CP selling west end of DM&E line

CP selling west end of DM&E line

Railroad handles 52,000 carloads of grain, ethanol and other products annually.

CANADIAN Pacific (CP) and Genesee & Wyoming Inc. (G&W) recently announced that CP will sell the west end of its Dakota, Minnesota & Eastern (DM&E) line to G&W.

The new line, to be named the Rapid City, Pierre & Eastern Railroad, is currently responsible for 52,000 carloads annually of grain, bentonite clay, ethanol, fertilizer and other products and will have the ability to interchange with CP, Union Pacific, BNSF and the Nebraska Northwestern Railroad.

The west end encompasses approximately 660 miles of CP's current operations between Tracy, Minn., and Rapid City, S.D.; north of Rapid City to Colony, Wyo.; south of Rapid City to Dakota Junction, Neb., and connecting branch lines, as well as trackage from Dakota Junction to Crawford, Neb., that is currently leased to the Nebraska Northwestern.
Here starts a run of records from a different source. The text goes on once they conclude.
-- ==== Sys2Proof/Machine/Paged.lean ====
section
/-! DEFINITION. The paged read and write requests (44_paged_io.md R113 to R122). -/

namespace Sys2Proof.Machine

/-- The pseudocode both requests share after their range check (R115, R117). -/
def dataOps (d : DataDir) (a n : Word) : List Micro :=
  [.prim (.setReg .addr a), .prim (.setReg .rem n), .prim (.setReg .cur 0), .prim (.chunkLoop d),
    .prim (.respond .nothing)]

/-- READ_DATA (R115): the range check comes before any bus event (R120). -/
def execReadData (a n buf : Word) (s : State) : Out :=
  acceptIdle s fun s =>
    if rangeOk a n buf then s.startRequest (.readData a n buf) (dataOps .read a n) else s.raiseFault .range

/-- WRITE_DATA (R117). -/
def execWriteData (a n buf : Word) (s : State) : Out :=
  acceptIdle s fun s =>
    if rangeOk a n buf then s.startRequest (.writeData a n buf) (dataOps .write a n) else s.raiseFault .range

end Sys2Proof.Machine
end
The asset sale is expected to close by mid-2014, subject to approval of the U.S. Surface Transportation Board and satisfaction of other customary closing conditions.
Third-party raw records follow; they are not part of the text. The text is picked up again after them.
-- ==== Sys2Proof/Laws/Waits.lean ====
section
/-! SUPPORT. `Wait`, `WrenSeq` and the chunk loops, run to their ends. -/

namespace Sys2Proof.Machine

open Code

/-- What a procedure running inside a request never changes: the configuration, the request, the Host's memory and moves,
and the registers of the chunk loops. -/
structure KeepsRange (s u : State) : Prop where
  cfg : u.cfg = s.cfg
  par : u.par = s.par
  current : u.current = s.current
  env : u.env = s.env
  mem : u.mem = s.mem
  faultCode : u.faultCode = s.faultCode
  addr : u.regs.addr = s.regs.addr
  rem : u.regs.rem = s.regs.rem
  cur : u.regs.cur = s.regs.cur
  chunk : u.regs.chunk = s.regs.chunk

namespace KeepsRange

theorem refl (s : State) : KeepsRange s s := ⟨rfl, rfl, rfl, rfl, rfl, rfl, rfl, rfl, rfl, rfl⟩

theorem trans {s t u : State} (h : KeepsRange s t) (h' : KeepsRange t u) : KeepsRange s u :=
  ⟨h'.cfg.trans h.cfg, h'.par.trans h.par, h'.current.trans h.current, h'.env.trans h.env, h'.mem.trans h.mem,
    h'.faultCode.trans h.faultCode, h'.addr.trans h.addr, h'.rem.trans h.rem, h'.cur.trans h.cur,
    h'.chunk.trans h.chunk⟩

theorem beginTx (s : State) : KeepsRange s (beginTx s) :=
  ⟨by simp, by simp, by simp, by simp, by simp, by simp, by simp, by simp, by simp, by simp⟩

theorem exchange (s : State) (t : TxByte) : KeepsRange s (s.exchange t) :=
  ⟨rfl, rfl, rfl, rfl, rfl, rfl, rfl, rfl, rfl, rfl⟩

theorem xferTo (s : State) (t : TxByte) (rx : RxDest) : KeepsRange s (s.xferTo t rx) := by
  cases rx <;> exact ⟨rfl, rfl, rfl, rfl, rfl, rfl, rfl, rfl, rfl, rfl⟩

theorem xferOut (bs : List Byte) (s : State) : KeepsRange s (xferOut bs s) := by
  induction bs generalizing s with
  | nil => exact refl s
  | cons b bs ih => exact (exchange s _).trans (ih _)

theorem xferIn (rx : List RxDest) (s : State) : KeepsRange s (xferIn rx s) := by
  induction rx generalizing s with
  | nil => exact refl s
  | cons d rx ih => exact (xferTo s _ d).trans (ih _)

theorem frame (bs : List Byte) (rx : List RxDest) (s : State) : KeepsRange s (frame bs rx s) :=
  (beginTx s).trans ((xferOut bs _).trans ((xferIn rx _).trans ⟨rfl, rfl, rfl, rfl, rfl, rfl, rfl, rfl, rfl, rfl⟩))

theorem delayUs (s : State) (n : Word) : KeepsRange s (s.delayUs n) :=
  ⟨by simp, by simp, by simp, by simp, by simp, by simp, by simp, by simp, by simp, by simp⟩

theorem record (s : State) (e : Event) : KeepsRange s (s.record e) :=
  ⟨rfl, rfl, rfl, rfl, rfl, rfl, rfl, rfl, rfl, rfl⟩

theorem readClock (s : State) : KeepsRange s s.readClock := ⟨rfl, rfl, rfl, rfl, rfl, rfl, rfl, rfl, rfl, rfl⟩

theorem programFrame (bs : List Byte) (d n : Nat) (s : State) : KeepsRange s (Code.programFrame bs d n s) := by
  have hp (t : State) : KeepsRange t (Code.programBytes n d t) := by
    induction n generalizing d t with
    | zero => exact refl t
    | succ n ih => exact (exchange t _).trans (ih _ _)
  exact (beginTx s).trans ((xferOut bs _).trans ((hp _).trans ⟨rfl, rfl, rfl, rfl, rfl, rfl, rfl, rfl, rfl, rfl⟩))

end KeepsRange

/-! ### The status read -/

theorem frame_seqState (bs : List Byte) (rx : List RxDest) (s : State) : (frame bs rx s).seqState = s.seqState := by
  simp [frame, xferIn_seqState]

theorem frame_cs (bs : List Byte) (rx : List RxDest) (s : State) : (frame bs rx s).cs = .high := rfl

theorem statusRead_regs (s : State) : (statusRead s).regs = s.regs.put .s ((s.chipDraw 1).setWidth 32) := by
  simp [statusRead, frame, xferIn, State.xferTo, State.keepByte]

theorem statusRead_clockDraw (s : State) (k : Nat) : (statusRead s).clockDraw k = s.clockDraw k := by
  simp [statusRead, frame, xferIn]

theorem statusRead_holds_s (s : State) : (statusRead s).holds .s ((s.chipDraw 1).setWidth 32) := by
  simp [State.holds, statusRead_regs]

theorem statusRead_holds {s : State} {r : Reg} {v : Word} (h : s.holds r v) (hr : r ≠ .s) : (statusRead s).holds r v := by
  unfold State.holds at *
  rw [statusRead_regs, RegFile.get_put_other _ _ hr, h]

/-! ### The loop of `Wait` -/

section
variable {s u : State}

theorem pollLoop_reaches {t start : Word} {fuel : Nat} (rest : List Micro) (hb : s.seqState = .busy)
    (hc : s.cs = .high) (ht : s.holds .t t) (hs : s.holds .start start) (hp : pollLoop t start fuel s = some u) :
    Reaches (s.setPc (.frame (.fixed .spiReadStatus) :: .prim .pollTest :: rest)) (u.setPc rest)
      ∧ KeepsRange s u ∧ u.seqState = .busy ∧ u.cs = .high ∧ u.holds .t t ∧ u.holds .start start := by
  induction fuel generalizing s with
  | zero => cases hp
  | succ fuel ih =>
    obtain ⟨m, hm, hr⟩ := sendFrame_reaches (s := s) (.prim .pollTest :: rest) .spiReadStatus [.status] hb hc
    rw [show frameHeader s.par.cmdWriteStatus .spiReadStatus = [0x05] from rfl] at hr
    change Reaches m ((statusRead s).setPc _) at hr
    have hfr : Reaches (s.setPc (.frame (.fixed .spiReadStatus) :: .prim .pollTest :: rest))
        ((statusRead s).setPc (.prim .pollTest :: rest)) :=
      Reaches.head ((seqStep_frame hb _ _).trans hm) hr
    have hb1 : (statusRead s).seqState = .busy := by rw [statusRead, frame_seqState, hb]
    have hc1 : (statusRead s).cs = .high := rfl
    have ht1 := statusRead_holds ht (by decide)
    have hs1 := statusRead_holds hs (by decide)
    have hk1 : KeepsRange s (statusRead s) := KeepsRange.frame _ _ _
    have hv := (statusRead_holds_s s).readReg
    have hpar : (statusRead s).par = s.par := hk1.par
    simp only [pollLoop] at hp
    generalize statusRead s = s1 at *
    split at hp
    · rename_i hw
      simp only [Option.some.injEq] at hp
      subst hp
      refine ⟨hfr.trans (Reaches.prim hb1 ?_ (Reaches.refl _)), hk1, hb1, hc1, ht1, hs1⟩
      simp only [execPrim, doPollTest, State.readReg_setPc, hv, withValue, hw, Bool.false_eq_true, if_false]
    · rename_i hw
      have hw' : wip ((s.chipDraw 1).setWidth 32) = true := by simpa using hw
      have htest : Reaches (s1.setPc (.prim .pollTest :: rest))
          (s1.setPc (.prim .pollClock :: rest)) := by
        refine Reaches.prim hb1 ?_ (Reaches.refl _)
        simp only [execPrim, doPollTest, State.readReg_setPc, hv, withValue, hw', if_true, State.pushOps_setPc,
          List.cons_append, List.nil_append]
      split at hp
      · rename_i hle
        simp only [Option.some.injEq] at hp
        subst hp
        refine ⟨hfr.trans (htest.trans (Reaches.prim hb1 ?_ (Reaches.refl _))), hk1.trans (KeepsRange.readClock _), hb1,
          hc1, ht1, hs1⟩
        simp only [execPrim, doPollClock, State.readReg_setPc, hs1.readReg, ht1.readReg, withValue,
          State.setPc_clockDraw, if_pos hle, State.readClock_setPc]
      · rename_i hle
        let e : Event := if s.par.yieldThresholdMs < t then .yield else .spin
        have hclock : Reaches (s1.setPc (.prim .pollClock :: rest))
            (s1.readClock.setPc (.prim .pollPause :: rest)) := by
          refine Reaches.prim hb1 ?_ (Reaches.refl _)
          simp only [execPrim, doPollClock, State.readReg_setPc, hs1.readReg, ht1.readReg, withValue,
            State.setPc_clockDraw, if_neg hle, State.readClock_setPc, State.pushOps_setPc, List.cons_append,
            List.nil_append]
        have hpause : Reaches (s1.readClock.setPc (.prim .pollPause :: rest))
            ((s1.readClock.record e).setPc
              (.frame (.fixed .spiReadStatus) :: .prim .pollTest :: rest)) := by
          refine Reaches.prim hb1 ?_ (Reaches.refl _)
          have ht2 : s1.readClock.readReg .t = .ok t := ht1.readReg
          have hpar : s1.readClock.par = s.par := hpar
          simp only [execPrim, doPollPause, State.readReg_setPc, ht2, withValue, State.setPc_par, hpar,
            State.record_setPc, State.pushOps_setPc, List.cons_append, List.nil_append, e]
        obtain ⟨h1, h2, h3⟩ := ih (s := s1.readClock.record e) hb1 hc1 ht1 hs1 hp
        exact ⟨hfr.trans (htest.trans (hclock.trans (hpause.trans h1))),
          hk1.trans ((KeepsRange.readClock _).trans ((KeepsRange.record _ _).trans h2)), h3⟩

/-- `Wait`, run to its return (R102). -/
theorem wait_reaches {fuel : Nat} {t : Timeout} (rest : List Micro) (hb : s.seqState = .busy) (hc : s.cs = .high)
    (hw : wait fuel t s = some u) :
    Reaches (s.setPc (waitOps t ++ rest)) (u.setPc rest) ∧ KeepsRange s u ∧ u.seqState = .busy ∧ u.cs = .high
      ∧ u.holds .t (effectiveTimeout s.cfg (timeoutArg s.cfg t)) ∧ u.holds .start (s.clockDraw 0) := by
  simp only [wait] at hw
  have hp := pollLoop_reaches rest
    (s := (s.writeReg .t (effectiveTimeout s.cfg (timeoutArg s.cfg t))).readClock.writeReg .start (s.clockDraw 0))
    hb hc rfl rfl hw
  have hk : KeepsRange s
      ((s.writeReg .t (effectiveTimeout s.cfg (timeoutArg s.cfg t))).readClock.writeReg .start (s.clockDraw 0)) :=
    ⟨rfl, rfl, rfl, rfl, rfl, rfl, rfl, rfl, rfl, rfl⟩
  refine ⟨?_, hk.trans hp.2.1, hp.2.2⟩
  refine Reaches.prim hb rfl (Reaches.prim (s := s.writeReg .t (effectiveTimeout s.cfg (timeoutArg s.cfg t)))
    (by simpa) rfl ?_)
  exact hp.1

/-- `WrenSeq`, run to its end (R103). -/
theorem wren_reaches (rest : List Micro) (hb : s.seqState = .busy) (hc : s.cs = .high) :
    Reaches (s.setPc (wrenOps ++ rest)) ((wren s).setPc rest) ∧ KeepsRange s (wren s) ∧ (wren s).seqState = .busy
      ∧ (wren s).cs = .high := by
  obtain ⟨m, hm, hr⟩ := sendFrame_reaches (s := s) (.prim (.delay .weSettle) :: rest) .spiWriteEnable [] hb hc
  have hk : KeepsRange s (frame [0x06] [] s) := KeepsRange.frame _ _ _
  have hb1 : (frame [0x06] [] s).seqState = .busy := by rw [frame_seqState, hb]
  refine ⟨Reaches.head (by rw [wrenOps, List.cons_append, seqStep_frame hb]; exact hm) (hr.trans ?_),
    hk.trans ?_, ?_, ?_⟩
  · refine Reaches.prim hb1 ?_ (Reaches.refl _)
    simp only [execPrim, delayLength, State.setPc_cfg, State.delayUs_setPc, wren]
    rw [show (frame (frameHeader s.par.cmdWriteStatus .spiWriteEnable) [] s).cfg = s.cfg from hk.cfg]
    rfl
  · exact KeepsRange.delayUs _ _
  · rw [wren, State.delayUs_seqState, hb1]
  · rw [wren, State.delayUs_cs, frame_cs]

end

/-! ### The chunk loops -/

theorem chunkLength_le (p a rem : Word) : (chunkLength p a rem).toNat ≤ rem.toNat := by
  unfold chunkLength
  simp only
  split
  · assumption
  · exact Nat.le_refl _

theorem chunkLength_pos {p a rem : Word} (hp : p ≠ 0) (hr : rem ≠ 0) : 0 < (chunkLength p a rem).toNat := by
  have hp' : 0 < p.toNat := by
    rcases Nat.eq_zero_or_pos p.toNat with h | h
    · exact absurd (BitVec.eq_of_toNat_eq h) hp
    · exact h
  have hr' : 0 < rem.toNat := by
    rcases Nat.eq_zero_or_pos rem.toNat with h | h
    · exact absurd (BitVec.eq_of_toNat_eq h) hr
    · exact h
  have hm : (a % p).toNat < p.toNat := by rw [BitVec.toNat_umod]; exact Nat.mod_lt _ hp'
  unfold chunkLength
  simp only
  split
  · rw [BitVec.toNat_sub_of_le (by rw [BitVec.le_def]; omega)]
    omega
  · exact hr'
G&W expects to hire approximately 180 employees to staff the new company and anticipates that these employees will come primarily from those currently working on the rail line.
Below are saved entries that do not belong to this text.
/-- RESET_DEVICE: its wait goes the way `p`, and its two frames leave the registers of the wait. -/
theorem resetDevice_completes (hs : s.seqState = .idle) (hc : s.cs = .high)
    (hp : p.ok s (waitTimeout s (.arg 0)) 0 0 = true) :
    ∃ t u, exec .resetDevice s = .next t ∧ Reaches t u
      ∧ Completed s u (p.events s (waitTimeout s (.arg 0)) 0 0
          ++ ((sendEvents s p.bytes [0x66] ++ delayEvents s.par.resetSettleUs)
            ++ (sendEvents s (p.bytes + 1) [0x99] ++ delayEvents s.par.resetSettleUs))) .nothing [.t, .start, .s]
      ∧ p.left s u (waitTimeout s (.arg 0)) 0 0 ∧ ∀ x, u.mem.read x = s.mem.read x := by
  obtain ⟨w, hw, -, hd, hleft⟩ := startedWait_runs .resetDevice hc hp
  have hd1 := Did.sendDelay [0x66] s.par.resetSettleUs w
  have hd2 := hd1.trans (Did.sendDelay [0x99] s.par.resetSettleUs _)
  rw [hd1.sendEvents, hd.sendEvents, hd.sendEvents] at hd2
  obtain ⟨t, u, hx, hr, hdone, hregs, hmem⟩ := storelessRequest_completes hs hc (i := .resetDevice) rfl nofun
    (congrArg (Option.map _) hw) (by rw [State.delayUs_cs, frame_cs]) (hd.trans hd2)
  refine ⟨t, u, hx, hr, hdone, hleft.congr (hregs.trans ?_), hmem⟩
  rw [State.delayUs_regs, sendFrame_regs, State.delayUs_regs, sendFrame_regs]

/-- DEEP_POWER_DOWN and WAKE: one frame and a delay. -/
theorem sendDelay_completes {i : Instr} {bs : List Byte} {n : Word} (hs : s.seqState = .idle) (hc : s.cs = .high)
    (ha : accepts s.cfg i = true) (hi : ∀ a n buf, i ≠ .readData a n buf)
    (hreq : request 0 i (requestStart s i) = some (((frame bs [] (requestStart s i)).delayUs n).respondWith .nothing)) :
    ∃ t u, exec i s = .next t ∧ Reaches t u
      ∧ Completed s u (sendEvents s 0 bs ++ delayEvents n) .nothing (writtenBy i)
      ∧ ∀ x, u.mem.read x = s.mem.read x := by
  have hd := Did.requestStart s i
  have hsend := hd.trans (Did.sendDelay bs n (requestStart s i))
  rw [hd.sendEvents] at hsend
  obtain ⟨t, u, hx, hr, hdone, -, hmem⟩ := storelessRequest_completes hs hc ha hi hreq
    (by rw [State.delayUs_cs, frame_cs]) hsend
  exact ⟨t, u, hx, hr, hdone, hmem⟩

end

/-! ### READ_DATA, whatever the host buffer (R115) -/

theorem did_readLoop {buf a rem cur : Word} {k : Nat} {s u : State} (h : readLoop buf k a rem cur s = some u) :
    ∃ evs j, Did s u evs j 0 := by
  induction k generalizing s a rem cur with
  | zero =>
    rw [readLoop] at h
    obtain ⟨-, hs⟩ := Option.ite_none_right_eq_some.1 h
    obtain rfl := Option.some.inj hs
    exact ⟨_, _, Did.refl s⟩
  | succ k ih =>
    rw [readLoop] at h
    split at h
    · obtain rfl := Option.some.inj h
      exact ⟨_, _, Did.refl s⟩
    · obtain ⟨evs, j, hrest⟩ := ih h
      exact ⟨_, _, ((Did.writeReg s .chunk _).trans (Did.readChunk _ _ _ _)).trans
        (((Did.dropLocal _ .r).trans (Did.advance _ _ _ _ _)).trans hrest)⟩

/-- READ_DATA ends within as many chunks as there are bytes (`readLoop_ends`). -/
theorem readData_completes {s : State} {a n buf : Word} (hs : s.seqState = .idle) (hc : s.cs = .high)
    (ha : accepts s.cfg (.readData a n buf) = true) :
    ∃ t u evs, exec (.readData a n buf) s = .next t ∧ Reaches t u
      ∧ Completed s u evs .nothing [.addr, .rem, .cur, .chunk] := by
  obtain ⟨hrange, hok⟩ := Bool.and_eq_true_iff.1 ha
  have hloop := atLoop_rangeStart (s := s) (i := .readData a n buf) hc hok rfl hrange
  obtain ⟨v, hv⟩ := readLoop_ends (s := rangeStart s (.readData a n buf) a n) (buf := buf) (a := a) (cur := 0)
    (pageSize_ne_zero hok) (Nat.le_refl n.toNat)
  obtain ⟨-, -, hcs⟩ := readLoop_reaches [] hloop hv
  obtain ⟨evs, j, hd⟩ := did_readLoop hv
  obtain ⟨t, hx, hr, hdone, -⟩ := request_completes (fuel := 0) (.inl hs) (fun _ => hc) ha
    (congrArg (Option.map fun u : State => u.respondWith .nothing) hv) hcs ((Did.rangeStart s _ a n).trans hd)
  exact ⟨t, _, _, hx, hr, hdone⟩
The agreement with G&W concludes the comprehensive strategic review process that was launched by CP on Dec. 4, 2012. CP has operated the rail line in this area since it assumed operational control of the DM&E railroad in 2008 and will continue to own and operate approximately 1,900 miles of former DM&E track following the sale of the west end, the announcement said.

The purchase price is approximately $210 million, subject to certain adjustments, including the purchase of inventory, equipment and vehicles.

For CP, it is anticipated that the sale will result in a net after-tax write-down of approximately $240 million, subject to closing adjustments. The transaction is cash positive for CP, and the sale will not have a material effect on anticipated future earnings.

For G&W, it is expected that the transaction will generate annual revenues of approximately $65 million and be immediately accretive to book and cash earnings per share in 2014.

The sale is expected to benefit CP in its ongoing transformation to make its network stronger for its entire customer base. For G&W, the purchase is expected to add an important rail corridor with a strong customer base and continued access to CP's North American network.

"There is a strong long-term franchise here, and we are pleased to have found a partner in Genesee & Wyoming, which will maintain a high standard of customer service," CP chief executive officer E. Hunter Harrison said. "South Dakota remains an important economic driver in the Midwest, and CP looks forward to working with G&W."